Each lab walks all six blueprint steps — Question, Structure, Method, Assumptions and diagnostics, Estimate and uncertainty, Conclusion — so by the fourth lab the steps are a habit, not a checklist, and you can carry them to a method the course never named.

Software

You need only R (via RStudio or Posit Cloud) and, optionally, Quarto to knit a report. The labs use base R plus a small number of widely available functions and idioms — t.test() for the two-group comparison, aov() with summary() and TukeyHSD() for the ANOVA, lm() with summary(), confint(), and the standard residual plots for the regression, and glm(..., family = binomial) for the logistic fit. Where a helper package is mentioned (for example emmeans for adjusted means or contrasts, or car for a Levene test or VIFs), the lab names it; you can follow the logic without it.
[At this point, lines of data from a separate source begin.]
-- ==== Sys2Proof/Machine/Usb.lean ====
section
/-! DEFINITION. USB (R501 to R506, R514, R516, R655, R683). -/
namespace Sys2Proof.Machine

def setUsb (s : State) (x : Usb) : State := { s with io := { s.io with usb := x } }

/-- The sticky bits of USB_STAT; USB has no IRQ field, so each pends source 204. -/
def usbSticky (s : State) (i : Nat) (code : Option Nat) : State := unitSticky s 0x19 R.USB_STAT i code 0 true 204

def usbOn (s : State) : Bool := unitRuns s 0x19 && rbit s R.USB_CFG 0

/-- Host in effect (R501): ROLE 2, or ROLE 0 with USB_ID low. -/
def usbHost (s : State) : Bool :=
  match rbits s R.USB_CFG 2 1 with | 0 => s.io.usb.idHost | 2 => true | _ => false

/-- Bank F reads 3.3 V (R655). -/
def bankF33 (s : State) : Bool := rbits s R.SYSCON_PADV 11 10 = 2

/-- USB_STAT's RO fields after a change of role, VBUS or EN. SPEED has no stated code: a free value while attached. -/
def usbAttach (s : State) : State :=
  let host := usbHost s
  let on : Bool := usbOn s && bankF33 s && (host || s.io.usb.vbus)
  let was := rbit s R.USB_STAT 0
  let s := rputb (rputb s R.USB_STAT 0 on) R.USB_STAT 1 host
  if !on then setUsb (rput s R.USB_STAT 3 2 0) { s.io.usb with sof := none, got := [] }
  else if was then s
  else
    let (v, s) := freeWord s
    rput s R.USB_STAT 3 2 (bits v 1 0)

/-- Every transfer of a ring ends with DROPPED (R514). -/
def usbDropRing : Nat → State → Nat → State
  | 0, s, _ => s
  | n + 1, s, b => if ringHas s b then usbDropRing n (ringBack s (unitReq s 0x19) b 2 none) b else s

/-- The port detaches and attaches in its new role (R514). -/
def usbRoleChanged (s : State) : State :=
  let s := rputb s R.USB_STAT 0 false
  let s := (List.range 32).foldl (fun s i => usbDropRing 1024 s (R.USB_EP_BASE i)) s
  usbSticky (usbAttach s) 8 none

/-- A write of USB_CFG (R501, R514). -/
def usbCfgWrite (s : State) (r : Req) (w : Wr) : State :=
  let a := R.USB_CFG
  let w : Wr := if s.variant = .zm8640 then w else ⟨w.v, w.m &&& ~~~ (0x10 : Word)⟩
  let t := genericWrite s r a w
  if usbOn s ∧ usbOn t ∧ rbits s a 2 1 ≠ rbits t a 2 1 then usbRoleChanged t else usbAttach t

def usbWrite (s : State) (r : Req) (a : Nat) (w : Wr) : State :=
  let o := a - 0x40190000
  if a = R.USB_CFG then usbCfgWrite s r w
  else if 0x400 ≤ o ∧ o < 0x480 ∧ o % 0x20 = 0 then boundWrite s r a w (~~~ 0#64) [0xD8 + (o - 0x400) / 0x20]
  else if 0x480 ≤ o ∧ o < 0x500 ∧ o % 0x20 = 0 then boundWrite s r a w (~~~ 0#64) [0xDC + (o - 0x480) / 0x20]
  else genericWrite s r a w

/-- Channels, bytes a sample, and entries a sample frame of an isochronous endpoint's configuration (R504). -/
def isoChans (cfg : Word) : Nat := bits cfg 4 1 + 1
def isoSub (cfg : Word) : Nat := min 4 (bits cfg 6 5 + 2)
def isoEntries (cfg : Word) : Nat := (isoChans cfg + 1) / 2

/-- Sample frames that an IN endpoint sends (R504): whole ones whose stamp lies at or before `lim`. -/
def isoGather : Nat → State → Nat → Word → Nat → List Ecc → List Byte → State × List Byte
  | 0, s, _, _, _, _, out => (s, out)
  | n + 1, s, e, cfg, lim, ecc, out =>
    let c := 0xD8 + e
    let k := isoEntries cfg
    let here : Bool := decide (k ≤ portLevel s c) && (match sinkStream s c with | some m => decide (0 < (strm s m).data) | none => true)
    if here ∧ (nextStamp s c).toNat ≤ lim then
      let (s, es) := sinkTakeN s c k ecc
      let b := ((unpair es).take (isoChans cfg)).flatMap fun v => leBytes (isoSub cfg) (bits v 31 (32 - 8 * isoSub cfg))
      isoGather n s e cfg lim (ecc.drop k) (out ++ b)
    else (s, out)

/-- A service interval of IN endpoint e: wire 0x1900 + e holds its packet. -/
def isoIn (s : State) (e : Nat) (ecc : List Ecc) : State :=
  let cfg := rget s (R.USB_IN_CFG e)
  if !(bit cfg 0) then s
  else
    let sof := (rget s R.USB_SOFTS).toNat
    let d := (rget s (R.USB_IN_INDELAY e)).toNat
    let (s, l) := if sof < d then (s, [])
      else isoGather (rget s (R.USB_IN_MAXFRAMES e)).toNat s e cfg (sof - d) ecc []
    wireOut s (0x1900 + e) (l.map (·.setWidth 64))

/-- USB_SOF (R503, R504, R516). -/
def execUsbSof (frame : BitVec 14) (age : BitVec 64) (ecc : List Ecc) (s : State) : Out :=
  if !(usbOn s) ∨ !(rbit s R.USB_STAT 0) then .next s
  else
    let had := s.io.usb.sof.isSome
    let miss := (List.range 4).filter fun e =>
      rbit s (R.USB_OUT_CFG e) 0 && (grantBound s (0xDC + e) true).isSome && !(s.io.usb.got.contains e)
    let s := if had then miss.foldl (fun s _ => usbSticky (rcount s R.USB_MISSED 1) 10 (some Code.USB_ISO_MISSED)) s else s
    let now := (s.dtb - age.setWidth 96).toNat
    let s := rset (rset s R.USB_SOFTS (stampAgo s age)) R.USB_FRNUM (frame.setWidth 64)
    let u := s.io.usb
    let count := (List.range 4).foldl (fun m e => mset m e (if had then mget m e 0 + 1 else 0)) u.count
    let start := if had then u.start else (List.range 4).foldl (fun m e => mset m e now) u.start
    let s := setUsb s { u with sof := some now, count := count, start := start, got := [] }
    .next ((List.range 4).foldl (fun s e => isoIn s e (if e = 0 then ecc else [])) s)

/-- USB_ISO_OUT_PACKET (R504, R516): `ok` false is a CRC or PID error. -/
def execUsbIsoOutPacket (e : Fin 4) (l : List Byte) (ok : Bool) (s : State) : Out :=
  let cfg := rget s (R.USB_OUT_CFG e)
  if !(usbOn s) ∨ !(rbit s R.USB_STAT 0) ∨ !(bit cfg 0) then .next s
  else if !ok then .next (usbSticky (rcount s R.USB_CRCERR 1) 9 (some Code.USB_CRC))
  else
    let n := isoChans cfg * isoSub cfg
    let fs := max 1 (rget s (R.USB_OUT_FSNOM e)).toNat
    let s := setUsb s { s.io.usb with got := e.val :: s.io.usb.got }
    .next ((List.range (l.length / n)).foldl (fun s i =>
      let ws := (List.range (isoChans cfg)).map fun c =>
        word (fieldAt l (n * i + isoSub cfg * c) (isoSub cfg) * 2 ^ (32 - 8 * isoSub cfg))
      portPushAll s (0xDC + e) (pairUp ws) (some (rget s R.USB_SOFTS + word (i * 1000000000 / fs)))) s)

/-- USB_FEEDBACK_WINDOW (R505): FB over the window that ends with the latest SOF. -/
def execUsbFeedbackWindow (e : Fin 4) (s : State) : Out :=
  let u := s.io.usb
  let k := 2 ^ rbits s (R.USB_OUT_FBCFG e) 3 0
  match u.sof with
  | none => .next s
  | some now =>
    if !(usbOn s) ∨ !(rbit s (R.USB_OUT_FBCFG e) 4) ∨ mget u.count e 0 < k then .next s
    else
      let n := mget u.count e 0
      let span := now - mget u.start e now
      let frac := if rbit s R.USB_CFG 3 ∨ rbit s (R.USB_OUT_CFG e) 7 then 16 else 14
      let num := (rget s (R.USB_OUT_FSNOM e)).toNat * span * 2 ^ frac
      let den := n * 2 ^ 32 * 1000000000
      let s := rset s (R.USB_OUT_FB e) (word ((2 * num + den) / (2 * den) % 2 ^ 32))
      .next (setUsb s { s.io.usb with count := mset s.io.usb.count e 0, start := mset s.io.usb.start e now })

/-- USB_TRANSFER (R502, R516): the ring of endpoint e and direction; a transmit form serves IN of a device and OUT of a host.
Wire 0x1910 + 2e + d holds what was sent. -/
def execUsbTransfer (e : Fin 16) (out : Bool) (x : UsbXfer) (s : State) : Out :=
  let i := 2 * e.val + b2n out
  let b := R.USB_EP_BASE i
  let r := unitReq s 0x19
  let tx : Bool := rbit s R.USB_STAT 1 == out
  if !(usbOn s) ∨ !(rbit s R.USB_STAT 0) then .next s
  else match x with
  | .bad => .next (usbSticky (rcount s R.USB_CRCERR 1) 9 (some Code.USB_CRC))
  | .sent =>
    if !tx ∨ !(ringHas s b) then .next s
    else match ringDesc s r b with
      | (s, none) => .next s
      | (s, some d) => match memRead s r (fieldAt d 0 5) (fieldAt d 8 2) .read with
        | (s, .inl _) => .next (ringBack s r b 2 none)
        | (s, .inr l) =>
          let s := wireOut s (0x1910 + i) (l.map (·.setWidth 64))
          .next (ringBack s r b 1 (if fieldAt d 0xA 2 % 2 = 1 then some (dtbNs s) else none))
  | .data l =>
    if tx ∨ !(ringHas s b) then .next s
    else match ringDesc s r b with
      | (s, none) => .next s
      | (s, some d) =>
        if fieldAt d 8 2 < l.length then .next s
        else match memWrite s r (fieldAt d 0 5) l with
          | (s, some _) => .next s
          | (s, none) => .next (ringBack s r b l.length (some (dtbNs s)))

/-- USB_ROLE_CHANGE (R501, R514). -/
def execUsbRoleChange (r : UsbRole) (s : State) : Out :=
  match r with
  | .ball host =>
    let t := setUsb s { s.io.usb with idHost := host }
    if s.io.usb.idHost = host then .next s
    else .next (if usbOn s ∧ rbits s R.USB_CFG 2 1 = 0 then usbRoleChanged t else t)
  | .write q => .next (onWrite s q R.USB_CFG fun r w => usbWrite s r R.USB_CFG w)

/-- USB_VBUS_CHANGE (R655, R683). -/
def execUsbVbusChange (valid : Bool) (s : State) : Out :=
  let t := setUsb s { s.io.usb with vbus := valid }
  .next (if usbOn s then usbAttach t else t)

end Sys2Proof.Machine
end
Every chunk that draws randomness starts with set.seed(35203), so your run reproduces the companion note’s locked numbers — and, again, those numbers are synthetic and provisional in this draft site. On this site the code is shown for study and is not executed; the live computation happens in your session.

See also

Public vs. graded

The graded lab deliverables, their rubrics, and their due dates live in Blackboard (the LMS) — these pages are study and practice only.